Verhalten der Partei „Die Linke“ zum Nachnutzungskonzept des „Hotels am Stadtpark“

Die Dreistigkeit, mit der die Linke in Delmenhorst den Alleinvertretungsanspruch für die Zukunft des „Hotels am Stadtpark“ für sich in Anspruch nimmt, ist schier unerträglich. Die Herren Dombrowe und Vogel stellen sich hin, als wären sie die einzigen gewesen, die den Kampf gegen die Nazis geführt haben. Viele Delmenhorster haben an den Demonstrationen gegen Rechtsextremismus teilgenommen, viele haben durch ihre Spenden dazu beigetragen, dass der Kampf gegen Rechts erfolgreich geführt werden konnte.

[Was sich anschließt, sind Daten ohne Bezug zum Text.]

-- ==== Sys2Proof/Machine/Merge.lean ====
section
/-!
DEFINITION. The merge of a decision tick (R235 to R242, R367, R468): which orders it takes, which of them win, and what a winning order
does when it takes effect.
-/

namespace Sys2Proof.Machine

/-! ### Which orders a tick merges (R238) -/

/-- Orders by arrival; orders of one moment keep their place. -/
def byArrival : List Order → List Order
  | [] => []
  | o :: rest =>
    let l := byArrival rest
    l.takeWhile (fun p => decide (p.at_ < o.at_)) ++ o :: l.dropWhile (fun p => decide (p.at_ < o.at_))

/-- The orders of the commit that an order belongs to, itself included; 1 outside a commit. -/
def groupSize (l : List Order) (o : Order) : Nat := if o.group = 0 then 1 else (l.filter (fun p => p.group == o.group)).length

/-- The orders that one tick takes, at most 64, and those that carry over: what a commit released stays together, and once an order
carries over every later one does. -/
def splitTick (l : List Order) : List Order × List Order :=
  l.foldl (fun (acc : List Order × List Order) o =>
    let inside := o.group != 0 && acc.1.any (fun p => p.group == o.group)
    if acc.2.isEmpty && (inside || decide (acc.1.length + groupSize l o ≤ 64)) then (acc.1 ++ [o], acc.2) else (acc.1, acc.2 ++ [o])) ([], [])

/-! ### Who wins (R236, R237) -/

/-- Rank of orders of one master that arrive in one CORE cycle. -/
def orderRank (o : Order) : Nat :=
  match o.origin with
  | .ctx c => c
  | .reg => 1000
  | .policy => 1000
  | .pick p => 2000 + p

/-- Order `o` beats order `p` of the same master: it arrived later, or in the same cycle on the twin of role A (R367) or with a better rank.
Between equals the one placed later counts (log entry 8). -/
def orderBeats (o p : Order) : Bool :=
  if o.at_ ≠ p.at_ then decide (p.at_ < o.at_)
  else if o.fromB ≠ p.fromB then !o.fromB
  else decide (orderRank o ≤ orderRank p)

/-- The winner of a set of orders on one target: the lowest master's last order. -/
def winnerOf (l : List Order) : Option Order :=
  let m := l.foldl (fun (a : Nat) o => min a o.master) 7
  (l.filter (fun o => o.master == m)).foldl (fun (best : Option Order) o =>
    match best with
    | none => some o
    | some b => if orderBeats o b then some o else some b) none

/-- The owner whose context holds a target under lock (R237). -/
def State.lockOwner (s : State) (t : Target) : Option Nat :=
  (s.lom.holders.find? (fun h => h.1 == t && s.cget (CTX.LOCKEN h.2) == 1 && s.cstate h.2 != 0 && s.cstate h.2 != 1 && s.cstate h.2 != 8)).map
    (fun h => s.cget (CTX.OWNER h.2))

/-- The fate of one order that does not win: its outcome code, the winning master, whether it was raising, whether it lost to a lock, and whether a later order of its own job replaced it. -/
structure Verdict where
  order : Order
  code : Nat
  winner : Nat
  raising : Bool
  locked : Bool := false
  own : Bool := false
  deriving DecidableEq, Repr

/-- The merge of one target: the winner, and the verdicts on the other orders in their order of arrival (R25, R236, R237). -/
def State.judge (s : State) (l : List Order) : Option Order × List Verdict :=
  let raising := fun (o : Order) => !s.reducing o
  let dropped := fun (o : Order) => raising o && s.regionSafe o.target.region
  let barred := fun (o : Order) => raising o && (match s.lockOwner o.target with
    | some m => m != o.master
    | none => false)
  let live := l.filter (fun o => !dropped o && !barred o)
  let red := live.filter s.reducing
  let win := winnerOf (if red.isEmpty then live else red)
  let verdict := fun (o : Order) =>
    if dropped o then ({ order := o, code := 3, winner := o.master, raising := true } : Verdict)
    else if barred o then ({ order := o, code := 2, winner := (s.lockOwner o.target).getD 0, raising := true, locked := true } : Verdict)
    else
      match win with
      | none => ({ order := o, code := 2, winner := o.master, raising := raising o } : Verdict)
      | some w =>
        let same := o.master == w.master && decide (o.at_ ≤ w.at_)
        ({ order := o, code := if same then 1 else 2, winner := w.master, raising := raising o, own := same && o.job != 0 && o.job == w.job } : Verdict)
  (win, (l.filter (fun o => win != some o)).map verdict)

/-- The merge of all targets of a tick: the winners by their target's first order, and the verdicts in order of arrival. -/
def State.judgeAll (s : State) (l : List Order) : List Order × List Verdict :=
  let targets := (l.map (fun o => o.target)).eraseDups
  let parts := targets.map (fun t => s.judge (l.filter (fun o => o.target == t)))
  let all := parts.flatMap (fun p => p.2)
  (parts.filterMap (fun p => p.1), l.filterMap (fun o => all.find? (fun v => v.order == o)))

/-- A lost order: LASTCONF and the count (`LOM_LASTCONF`, `LOM_MERGE`, R236). -/
def State.noteConflict (s : State) (v : Verdict) : State :=
  if v.code ≠ 2 then s
  else
    let w : Word := 0
    let w := LOM_LASTCONF.LOSER.put v.order.master (LOM_LASTCONF.WINNER.put v.winner (LOM_LASTCONF.TARGET.put v.order.target.id w))
    let w := LOM_LASTCONF.LOCKED.put (if v.locked then 1 else 0) (LOM_LASTCONF.RAISING.put (if v.raising then 1 else 0) w)
    let t := (s.wr LOM_LASTCONF.addr w).wr LOM_LASTCONF_TICK.addr (BitVec.ofNat 32 s.tickNow)
    (t.raise LOM_FLAGS.CONFLICT).count LOM_MERGE.CONFLICTS

/-- The merge at the end of the running tick: the orders that carry over stay, the losers resolve; answers the winners. -/
def State.mergeTick (s : State) : List Order × State :=
  let n := s.tickNow
  let due := byArrival (s.lom.orders.filter (fun o => decide (o.tick ≤ n)))
  let later := s.lom.orders.filter (fun o => !decide (o.tick ≤ n))
  let (now, excess) := splitTick due
  let (wins, lost) := s.judgeAll now
  let t := { s with lom := { s.lom with orders := excess.map (fun (o : Order) => ({ o with tick := n + 1 } : Order)) ++ later } }
  let t := (t.set LOM_MERGE.ORDERS now.length).set LOM_MERGE.SPILLED excess.length
  let t := t.onlyIf (!excess.isEmpty) (fun u => u.raise LOM_FLAGS.TICK_SPILL)
  let t := t.each lost (fun v u => (u.noteConflict v).resolve v.order v.code v.own)
  (wins, t)

/-! ### Orders in force -/

/-- The context whose order put the value of a target in force (R234). -/
def State.holdTarget (s : State) (o : Order) : State :=
  let l := s.lom.holders.filter (fun h => h.1 != o.target)
  match o.origin with
  | .ctx c => { s with lom := { s.lom with holders := l ++ [(o.target, c)] } }
  | _ => { s with lom := { s.lom with holders := l } }

/-- A new rail set-point (R116, R119): it supersedes a running slew, and burst mode ends (R99). -/
def State.applyRail (s : State) (o : Order) : State :=
  let t := match s.mod.order with
    | some p => ({ s with mod := { s.mod with order := none } } : State).resolve p 1 (p.job != 0 && p.job == o.job)
    | none => s
  let t := (t.set TRK_REF.TARGET o.val.toNat).set TRK_RATE.ACT_RATE o.aux.toNat
  ({ t with mod := { t.mod with order := some o } } : State).leaveBurst .trk

/-- A new contract point of the port (R331): a sink contract is a source with its ceiling, a source contract a converter set-point. -/
def State.applyContract (s : State) (o : Order) : State :=
  let volt := o.val.toNat % 0x10000
  let t := (s.set PRT_CONTRACT.VOLT volt).set PRT_CONTRACT.CURR o.aux.toNat
  if o.val.toNat / 0x10000 = 1 then
    let t := (t.set SRC_CEIL_VBUS.CEIL o.aux.toNat).set SRC_CEIL_VBUS.VOLT volt
    (t.mark SRC_STATUS.VBUS_QUAL true).sinkOn
  else t.setFleet .prt (fun f => { f with vref := 10000 * (volt : Int) })

/-- `EN` of the trunk (R140): enabled, the cells of the active set re-enter; disabled, the block turns off once it no longer carries the rail. -/
def State.applyTrunkEn (s : State) (n : Nat) : State :=
  let t := s.set TRK_CTRL.EN n
  if n = 1 && !s.is TRK_CTRL.EN && !t.sel.idleTrunk && t.mode < 2 then t.reenterAll else t

/-- `EN` of the charge block (R169). -/
def State.applyChargeEn (s : State) (n : Nat) : State :=
  let t := s.set CHB_CTRL.EN n
  if n = 1 && !s.is CHB_CTRL.EN then t.chargeCellsOn.refreshPack else t.refreshPack

/-- `ACT` of a weft table (R194, R200): the table fades in or out; a ninth active table is refused. -/
def State.applyAct (s : State) (k n : Nat) : State :=
  if n = 1 && !s.is (RED_W_CFG.ACT k) && s.weftFull k then s.raise RED_FLAGS.WEFT_FULL
  else
    let was := s.get (RED_W_CFG.ACT k)
    let t := s.set (RED_W_CFG.ACT k) n
    if was = n then t else if n = 1 then t.fadeIn k else t.fadeWeft k false

/-- A field of R235 takes its ordered value, with what follows from it. -/
def State.applyField (s : State) (f : Field) (n : Nat) : State :=
  if f = SRC_REV.MODE then s.applyRev n
  else if f = CHG_CTRL.CHEM then s.applyChem n
  else if f = CHG_CTRL.ARM then s.applyArm
  else if f = CHB_ASSIGN.DEF_ACTIVE then s.applyAssign .chb n
  else if f = TRK_CTRL.EN then s.applyTrunkEn n
  else if f = CHB_CTRL.EN then s.applyChargeEn n
  else
    match (List.range 16).find? (fun k => f == RED_W_CFG.ACT k) with
    | some k => s.applyAct k n
    | none =>
      let t := s.set f n
      if f.addr = CHG_CTRL.addr || f.addr = CHG_CV.addr then t.chgConfig
      else if f = PRT_CTRL.EN then t.portEnabled
      else if f.addr = PRT_LIM.addr then t.capChanged
      else if f = CHB_BACKUP.BACKUP_V then
        if t.get CHB_STATUS.MODE = 3 then { t with chg := { t.chg with backupSet := t.backupPoint } } else t.refreshPack
      else t

/-! ### Shed classes (R239 to R243) -/

/-- A reducing order of M4 on a field (R234, R239). -/
def State.policyOrder (s : State) (id : Nat) (f : Field) (n : Nat) : State :=
  s.enter { target := .field id f, master := 4, val := n, origin := .policy }

/-- Charging at zero current (R234, R239). -/
def State.zeroCharge (s : State) : State := (s.policyOrder 0x08 CHG_CC.CC 0).policyOrder 0x08 CHG_CC.TRICKLE 0

/-- The contexts of a class. -/
def State.classContexts (s : State) (k : Nat) : List Nat :=
  (List.range 128).filter (fun c => s.cstate c != 0 && s.cget (CTX.SHED c) == k)

/-- A context whose class has become shed is suspended (R243): at the next boundary, in a transaction after 100 us at the latest. -/
def State.shedContext (s : State) (c : Nat) : State :=
  if !s.shedHolds c then s
  else if s.cget (CTX.TX c) = 1 then s.setContext c (fun x => { x with shedAt := some (x.shedAt.getD (s.time + us 100)) })
  else s.boundary c false

/-- What happens when a class becomes shed (R239). -/
def State.classBecomesShed (s : State) (k : Nat) : State :=
  let act := s.get (LOM_SHED.ACT k)
  let t := s.onlyIf (bitOf act 0) (fun u => u.zeroCharge)
  let t := t.onlyIf (bitOf act 1) (fun u => u.policyOrder 0x10 PRT_CTRL.EN 0)
  let t := t.onlyIf (bitOf act 2) (fun u => u.policyOrder 0x16 SRC_REV.MODE 0)
  let t := t.onlyIf (bitOf act 3) (fun u => u.policyOrder 0x18 RED_CTRL.WEFT_EN 0)
  let t := t.each ((List.range 128).filter (fun c => t.cstate c != 0)) (fun c u => u.event c 1)
  (t.each (t.classContexts k) (fun c u => u.shedContext c)).raise LOM_FLAGS.SHED_CHG

/-- What happens when a class is restored (R241, R242). -/
def State.classRestored (s : State) (k : Nat) : State :=
  let t := s.raise LOM_FLAGS.SHED_CHG
  t.each (t.classContexts k) (fun c u => ((u.event c 2).setContext c (fun x => { x with shedAt := none })).unsuspend c)

/-- A shed or restore order in force (R239, R241): one by policy acts on the automatic mark, any other on the mark by order. -/
def State.applyShed (s : State) (o : Order) (k : Nat) : State :=
  if k = 0 then s
  else
    let f := if o.origin == .policy then LOM_SHED_STATE.BY_AUTO else LOM_SHED_STATE.BY_ORDER
    let was := bitOf (s.get LOM_SHED_STATE.SHED) k
    let t := s.set f (setBitTo (s.get f) k (o.val == 1))
    let now := bitOf (t.get LOM_SHED_STATE.BY_AUTO) k || bitOf (t.get LOM_SHED_STATE.BY_ORDER) k
    let t := t.set LOM_SHED_STATE.SHED (setBitTo (t.get LOM_SHED_STATE.SHED) k now)
    if now && !was then t.classBecomesShed k else if was && !now then t.classRestored k else t

/-- A winning order takes effect (R236); a rail order resolves when its slew ends, every other one now (R258). -/
def State.applyOrder (s : State) (o : Order) : State :=
  let t := s.holdTarget o
  match o.target with
  | .rail => t.applyRail o
  | .contract => (t.applyContract o).resolve o 0 false
  | .shed k => (t.applyShed o k).resolve o 0 false
  | .field _ f => (t.applyField f o.val.toNat).resolve o 0 false

/-- The classes that the Loom sheds automatically, once per tick (R240): the largest request decides; classes shed by an order are
only marked. -/
def State.autoShed (s : State) : State :=
  let need := s.lom.requests.foldl (fun (a : Nat) r => max a r.excess) 0
  let asked := s.lom.orders.filterMap (fun o => match o.target with
    | .shed k => if o.origin == .policy && o.val == 1 then some k else none
    | _ => none)
  let inSet := fun (t : State) (k : Nat) => bitOf (t.get LOM_SHED_STATE.BY_AUTO) k || asked.contains k
  let have0 := ((List.range 8).filter (inSet s)).foldl (fun (a : Nat) k => a + s.get (LOM_SHED.DECL_I k)) 0
  let auto := (List.range 8).reverse.filter (fun k => k != 0 && bitOf (s.get LOM_SHED_CFG.AUTO) k)
  if need ≤ have0 then s
  else
    let shed := fun (k : Nat) => bitOf (s.get LOM_SHED_STATE.SHED) k
    let pass1 := (auto.filter (fun k => shed k && !inSet s k)).foldl (fun (acc : State × Nat) k =>
      if need ≤ acc.2 then acc
      else (acc.1.set LOM_SHED_STATE.BY_AUTO (setBitTo (acc.1.get LOM_SHED_STATE.BY_AUTO) k true), acc.2 + s.get (LOM_SHED.DECL_I k))) (s, have0)
    let pass2 := (auto.filter (fun k => !shed k && !inSet s k)).foldl (fun (acc : State × Nat) k =>
      if need ≤ acc.2 then acc
      else (acc.1.enter { target := .shed k, master := 4, val := 1, origin := .policy }, acc.2 + s.get (LOM_SHED.DECL_I k))) pass1
    if pass2.2 < need then pass2.1.raise LOM_FLAGS.SHED_SHORT else pass2.1

end Sys2Proof.Machine
end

Das heißt aber nicht automatisch, dass alle diese Bürgerinnen und Bürger mit dem Konzept der AWo als Nachfolgenutzer für das Hotel einverstanden sind, so wie es Dombrowe und Vogel uns weismachen wollen. (...) Offensichtlich leiden die beiden Vertreter der SED-Nachfolgepartei an Wahrnehmungsschwierigkeiten. Und wenn sich eine demokratisch gewählte und legitimierte deutliche Ratsmehrheit – die auch von weiten Teilen der SPD unterstützt wird – in einer öffentlichen Abstimmung gegen das AWo-Konzept ausspricht, kann man wohl nicht davon sprechen, dass einzelne Ratsmitglieder die Interessen der Stadt verraten.

Wer hier das demokratische Selbstverständnis anderer anprangert, zeigt deutlich, dass es ihm selber an demokratischer Kultur fehlt. Aber was kann man von einer Partei auch erwarten, der es immer weniger gelingt, ihre kommunistischen Wurzeln zu verbergen.